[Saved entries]
++++++++

/-! ### setDie -/

@[simp] theorem State.setDie_mem (s : State) (d : Nat) (x : Die) : (s.setDie d x).mem = s.mem := rfl
@[simp] theorem State.setDie_stale (s : State) (d : Nat) (x : Die) : (s.setDie d x).stale = s.stale := rfl
@[simp] theorem State.setDie_unc (s : State) (d : Nat) (x : Die) : (s.setDie d x).unc = s.unc := rfl
@[simp] theorem State.setDie_corr (s : State) (d : Nat) (x : Die) : (s.setDie d x).corr = s.corr := rfl
@[simp] theorem State.setDie_lines (s : State) (d : Nat) (x : Die) : (s.setDie d x).lines = s.lines := rfl
@[simp] theorem State.setDie_icache (s : State) (d : Nat) (x : Die) : (s.setDie d x).icache = s.icache := rfl
@[simp] theorem State.setDie_linePar (s : State) (d : Nat) (x : Die) : (s.setDie d x).linePar = s.linePar := rfl
@[simp] theorem State.setDie_windows (s : State) (d : Nat) (x : Die) : (s.setDie d x).windows = s.windows := rfl
@[simp] theorem State.setDie_grants (s : State) (d : Nat) (x : Die) : (s.setDie d x).grants = s.grants := rfl
@[simp] theorem State.setDie_flips (s : State) (d : Nat) (x : Die) : (s.setDie d x).flips = s.flips := rfl
@[simp] theorem State.setDie_ports (s : State) (d : Nat) (x : Die) : (s.setDie d x).ports = s.ports := rfl
@[simp] theorem State.setDie_images (s : State) (d : Nat) (x : Die) : (s.setDie d x).images = s.images := rfl
@[simp] theorem State.setDie_version (s : State) (d : Nat) (x : Die) : (s.setDie d x).version = s.version := rfl
@[simp] theorem State.setDie_tlb (s : State) (d : Nat) (x : Die) : (s.setDie d x).tlb = s.tlb := rfl
@[simp] theorem State.setDie_ctxs (s : State) (d : Nat) (x : Die) : (s.setDie d x).ctxs = s.ctxs := rfl
@[simp] theorem State.setDie_layout (s : State) (d : Nat) (x : Die) : (s.setDie d x).layout = s.layout := rfl
@[simp] theorem State.setDie_groups (s : State) (d : Nat) (x : Die) : (s.setDie d x).groups = s.groups := rfl
@[simp] theorem State.setDie_monitors (s : State) (d : Nat) (x : Die) : (s.setDie d x).monitors = s.monitors := rfl
@[simp] theorem State.setDie_slots (s : State) (d : Nat) (x : Die) : (s.setDie d x).slots = s.slots := rfl
@[simp] theorem State.setDie_trigger (s : State) (d : Nat) (x : Die) : (s.setDie d x).trigger = s.trigger := rfl
@[simp] theorem State.setDie_triggered (s : State) (d : Nat) (x : Die) : (s.setDie d x).triggered = s.triggered := rfl
@[simp] theorem State.setDie_launches (s : State) (d : Nat) (x : Die) : (s.setDie d x).launches = s.launches := rfl
@[simp] theorem State.setDie_packs (s : State) (d : Nat) (x : Die) : (s.setDie d x).packs = s.packs := rfl
@[simp] theorem State.setDie_clusters (s : State) (d : Nat) (x : Die) : (s.setDie d x).clusters = s.clusters := rfl
@[simp] theorem State.setDie_lostDies (s : State) (d : Nat) (x : Die) : (s.setDie d x).lostDies = s.lostDies := rfl
@[simp] theorem State.setDie_held (s : State) (d : Nat) (x : Die) : (s.setDie d x).held = s.held := rfl
@[simp] theorem State.setDie_loans (s : State) (d : Nat) (x : Die) : (s.setDie d x).loans = s.loans := rfl
@[simp] theorem State.setDie_linkDown (s : State) (d : Nat) (x : Die) : (s.setDie d x).linkDown = s.linkDown := rfl
@[simp] theorem State.setDie_linkFrozen (s : State) (d : Nat) (x : Die) : (s.setDie d x).linkFrozen = s.linkFrozen := rfl
@[simp] theorem State.setDie_msix (s : State) (d : Nat) (x : Die) : (s.setDie d x).msix = s.msix := rfl
@[simp] theorem State.setDie_report (s : State) (d : Nat) (x : Die) : (s.setDie d x).report = s.report := rfl
@[simp] theorem State.setDie_nextPack (s : State) (d : Nat) (x : Die) : (s.setDie d x).nextPack = s.nextPack := rfl
@[simp] theorem State.setDie_nextId (s : State) (d : Nat) (x : Die) : (s.setDie d x).nextId = s.nextId := rfl
@[simp] theorem State.setDie_agenda (s : State) (d : Nat) (x : Die) : (s.setDie d x).agenda = s.agenda := rfl
@[simp] theorem State.setDie_cur (s : State) (d : Nat) (x : Die) : (s.setDie d x).cur = s.cur := rfl
@[simp] theorem State.setDie_port1 (s : State) (d : Nat) (x : Die) : (s.setDie d x).port1 = s.port1 := rfl
@[simp] theorem State.setDie_choices (s : State) (d : Nat) (x : Die) : (s.setDie d x).choices = s.choices := rfl
@[simp] theorem State.setDie_passed (s : State) (d : Nat) (x : Die) : (s.setDie d x).passed = s.passed := rfl

/-! ### modDie -/

@[simp] theorem State.modDie_mem (s : State) (d : Nat) (f : Die → Die) : (s.modDie d f).mem = s.mem := rfl
@[simp] theorem State.modDie_stale (s : State) (d : Nat) (f : Die → Die) : (s.modDie d f).stale = s.stale := rfl
@[simp] theorem State.modDie_unc (s : State) (d : Nat) (f : Die → Die) : (s.modDie d f).unc = s.unc := rfl
@[simp] theorem State.modDie_corr (s : State) (d : Nat) (f : Die → Die) : (s.modDie d f).corr = s.corr := rfl
@[simp] theorem State.modDie_lines (s : State) (d : Nat) (f : Die → Die) : (s.modDie d f).lines = s.lines := rfl
@[simp] theorem State.modDie_icache (s : State) (d : Nat) (f : Die → Die) : (s.modDie d f).icache = s.icache := rfl
@[simp] theorem State.modDie_linePar (s : State) (d : Nat) (f : Die → Die) : (s.modDie d f).linePar = s.linePar := rfl
@[simp] theorem State.modDie_windows (s : State) (d : Nat) (f : Die → Die) : (s.modDie d f).windows = s.windows := rfl
@[simp] theorem State.modDie_grants (s : State) (d : Nat) (f : Die → Die) : (s.modDie d f).grants = s.grants := rfl
@[simp] theorem State.modDie_flips (s : State) (d : Nat) (f : Die → Die) : (s.modDie d f).flips = s.flips := rfl
@[simp] theorem State.modDie_ports (s : State) (d : Nat) (f : Die → Die) : (s.modDie d f).ports = s.ports := rfl
@[simp] theorem State.modDie_images (s : State) (d : Nat) (f : Die → Die) : (s.modDie d f).images = s.images := rfl
@[simp] theorem State.modDie_version (s : State) (d : Nat) (f : Die → Die) : (s.modDie d f).version = s.version := rfl
@[simp] theorem State.modDie_tlb (s : State) (d : Nat) (f : Die → Die) : (s.modDie d f).tlb = s.tlb := rfl
@[simp] theorem State.modDie_ctxs (s : State) (d : Nat) (f : Die → Die) : (s.modDie d f).ctxs = s.ctxs := rfl
@[simp] theorem State.modDie_layout (s : State) (d : Nat) (f : Die → Die) : (s.modDie d f).layout = s.layout := rfl
@[simp] theorem State.modDie_groups (s : State) (d : Nat) (f : Die → Die) : (s.modDie d f).groups = s.groups := rfl
@[simp] theorem State.modDie_monitors (s : State) (d : Nat) (f : Die → Die) : (s.modDie d f).monitors = s.monitors := rfl
@[simp] theorem State.modDie_slots (s : State) (d : Nat) (f : Die → Die) : (s.modDie d f).slots = s.slots := rfl
@[simp] theorem State.modDie_trigger (s : State) (d : Nat) (f : Die → Die) : (s.modDie d f).trigger = s.trigger := rfl
@[simp] theorem State.modDie_triggered (s : State) (d : Nat) (f : Die → Die) : (s.modDie d f).triggered = s.triggered := rfl
@[simp] theorem State.modDie_launches (s : State) (d : Nat) (f : Die → Die) : (s.modDie d f).launches = s.launches := rfl
@[simp] theorem State.modDie_packs (s : State) (d : Nat) (f : Die → Die) : (s.modDie d f).packs = s.packs := rfl
@[simp] theorem State.modDie_clusters (s : State) (d : Nat) (f : Die → Die) : (s.modDie d f).clusters = s.clusters := rfl
@[simp] theorem State.modDie_lostDies (s : State) (d : Nat) (f : Die → Die) : (s.modDie d f).lostDies = s.lostDies := rfl
@[simp] theorem State.modDie_held (s : State) (d : Nat) (f : Die → Die) : (s.modDie d f).held = s.held := rfl
@[simp] theorem State.modDie_loans (s : State) (d : Nat) (f : Die → Die) : (s.modDie d f).loans = s.loans := rfl
@[simp] theorem State.modDie_linkDown (s : State) (d : Nat) (f : Die → Die) : (s.modDie d f).linkDown = s.linkDown := rfl
@[simp] theorem State.modDie_linkFrozen (s : State) (d : Nat) (f : Die → Die) : (s.modDie d f).linkFrozen = s.linkFrozen := rfl
@[simp] theorem State.modDie_msix (s : State) (d : Nat) (f : Die → Die) : (s.modDie d f).msix = s.msix := rfl
@[simp] theorem State.modDie_report (s : State) (d : Nat) (f : Die → Die) : (s.modDie d f).report = s.report := rfl
@[simp] theorem State.modDie_nextPack (s : State) (d : Nat) (f : Die → Die) : (s.modDie d f).nextPack = s.nextPack := rfl
@[simp] theorem State.modDie_nextId (s : State) (d : Nat) (f : Die → Die) : (s.modDie d f).nextId = s.nextId := rfl
@[simp] theorem State.modDie_agenda (s : State) (d : Nat) (f : Die → Die) : (s.modDie d f).agenda = s.agenda := rfl
@[simp] theorem State.modDie_cur (s : State) (d : Nat) (f : Die → Die) : (s.modDie d f).cur = s.cur := rfl
@[simp] theorem State.modDie_port1 (s : State) (d : Nat) (f : Die → Die) : (s.modDie d f).port1 = s.port1 := rfl
@[simp] theorem State.modDie_choices (s : State) (d : Nat) (f : Die → Die) : (s.modDie d f).choices = s.choices := rfl
@[simp] theorem State.modDie_passed (s : State) (d : Nat) (f : Die → Die) : (s.modDie d f).passed = s.passed := rfl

++++++++

What the exercise asks: All that should be written out is the stretch of lines above between the one holding "x).layout = s.layout := rfl" and the one holding "x).slots = s.slots := rfl", inclusive, exactly as given.

Written answer:
@[simp] theorem State.setDie_layout (s : State) (d : Nat) (x : Die) : (s.setDie d x).layout = s.layout := rfl
@[simp] theorem State.setDie_groups (s : State) (d : Nat) (x : Die) : (s.setDie d x).groups = s.groups := rfl
@[simp] theorem State.setDie_monitors (s : State) (d : Nat) (x : Die) : (s.setDie d x).monitors = s.monitors := rfl
@[simp] theorem State.setDie_slots (s : State) (d : Nat) (x : Die) : (s.setDie d x).slots = s.slots := rfl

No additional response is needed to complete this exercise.